Records for the exercise below:
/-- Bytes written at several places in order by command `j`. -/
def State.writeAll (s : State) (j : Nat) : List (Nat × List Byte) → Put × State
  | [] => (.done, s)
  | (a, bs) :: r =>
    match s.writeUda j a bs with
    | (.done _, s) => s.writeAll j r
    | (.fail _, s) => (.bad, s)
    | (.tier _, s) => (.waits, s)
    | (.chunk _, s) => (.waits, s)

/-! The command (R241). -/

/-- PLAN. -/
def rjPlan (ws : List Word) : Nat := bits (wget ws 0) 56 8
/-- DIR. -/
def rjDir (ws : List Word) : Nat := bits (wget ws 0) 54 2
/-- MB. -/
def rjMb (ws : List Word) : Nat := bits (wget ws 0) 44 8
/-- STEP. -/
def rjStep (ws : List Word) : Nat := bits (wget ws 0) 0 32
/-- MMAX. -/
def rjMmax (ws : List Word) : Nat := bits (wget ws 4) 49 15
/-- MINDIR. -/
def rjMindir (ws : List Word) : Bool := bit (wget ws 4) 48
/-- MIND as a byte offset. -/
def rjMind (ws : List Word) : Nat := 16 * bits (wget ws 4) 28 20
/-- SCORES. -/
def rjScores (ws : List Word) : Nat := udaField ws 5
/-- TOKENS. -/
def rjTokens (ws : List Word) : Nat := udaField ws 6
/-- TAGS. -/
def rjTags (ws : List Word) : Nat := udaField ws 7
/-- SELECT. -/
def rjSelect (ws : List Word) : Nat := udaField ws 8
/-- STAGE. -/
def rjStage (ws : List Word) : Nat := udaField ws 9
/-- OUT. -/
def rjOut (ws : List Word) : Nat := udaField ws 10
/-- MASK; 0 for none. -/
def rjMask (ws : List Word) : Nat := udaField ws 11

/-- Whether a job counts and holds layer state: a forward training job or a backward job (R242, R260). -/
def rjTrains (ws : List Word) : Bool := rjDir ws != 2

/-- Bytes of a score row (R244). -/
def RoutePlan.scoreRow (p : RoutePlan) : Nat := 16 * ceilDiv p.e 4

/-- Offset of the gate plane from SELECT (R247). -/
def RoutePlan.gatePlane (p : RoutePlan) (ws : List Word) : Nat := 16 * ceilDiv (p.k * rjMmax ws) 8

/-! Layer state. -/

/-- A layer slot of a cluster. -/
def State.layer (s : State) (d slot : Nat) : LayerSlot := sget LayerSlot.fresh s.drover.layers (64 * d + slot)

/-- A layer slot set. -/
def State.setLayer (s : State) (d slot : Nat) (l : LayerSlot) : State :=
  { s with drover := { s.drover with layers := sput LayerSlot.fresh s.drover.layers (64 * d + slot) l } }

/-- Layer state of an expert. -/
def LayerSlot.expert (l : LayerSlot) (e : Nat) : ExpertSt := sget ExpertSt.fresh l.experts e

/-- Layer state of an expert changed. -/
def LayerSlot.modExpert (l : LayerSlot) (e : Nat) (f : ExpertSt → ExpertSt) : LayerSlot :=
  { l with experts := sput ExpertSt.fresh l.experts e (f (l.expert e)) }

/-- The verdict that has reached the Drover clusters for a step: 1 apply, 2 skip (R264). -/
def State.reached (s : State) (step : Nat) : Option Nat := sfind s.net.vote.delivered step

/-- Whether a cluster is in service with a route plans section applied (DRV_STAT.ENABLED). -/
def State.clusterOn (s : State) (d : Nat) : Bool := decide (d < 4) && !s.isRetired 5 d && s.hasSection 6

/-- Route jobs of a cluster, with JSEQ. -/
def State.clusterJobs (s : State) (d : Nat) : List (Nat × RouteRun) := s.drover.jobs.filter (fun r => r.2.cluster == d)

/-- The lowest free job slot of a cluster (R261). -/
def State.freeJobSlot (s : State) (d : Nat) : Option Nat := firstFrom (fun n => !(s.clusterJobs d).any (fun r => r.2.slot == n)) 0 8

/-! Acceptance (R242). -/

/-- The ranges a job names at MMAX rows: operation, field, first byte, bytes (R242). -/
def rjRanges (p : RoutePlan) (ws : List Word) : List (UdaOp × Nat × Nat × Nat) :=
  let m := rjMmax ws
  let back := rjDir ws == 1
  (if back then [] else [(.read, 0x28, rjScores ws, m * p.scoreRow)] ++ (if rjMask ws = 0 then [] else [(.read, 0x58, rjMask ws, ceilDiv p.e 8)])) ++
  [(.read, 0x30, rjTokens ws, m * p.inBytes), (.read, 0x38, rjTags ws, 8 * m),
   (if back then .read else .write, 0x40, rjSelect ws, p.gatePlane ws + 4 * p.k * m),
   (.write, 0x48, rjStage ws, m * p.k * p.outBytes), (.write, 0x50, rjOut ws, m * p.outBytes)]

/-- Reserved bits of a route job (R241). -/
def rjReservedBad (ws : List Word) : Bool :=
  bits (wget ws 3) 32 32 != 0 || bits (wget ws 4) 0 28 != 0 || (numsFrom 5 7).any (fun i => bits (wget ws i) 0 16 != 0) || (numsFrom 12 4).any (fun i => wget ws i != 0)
End of Records for the exercise.
Search the entries for the word "sget", then copy every line in which it is found.

def State.layer (s : State) (d slot : Nat) : LayerSlot := sget LayerSlot.fresh s.drover.layers (64 * d + slot)
def LayerSlot.expert (l : LayerSlot) (e : Nat) : ExpertSt := sget ExpertSt.fresh l.experts e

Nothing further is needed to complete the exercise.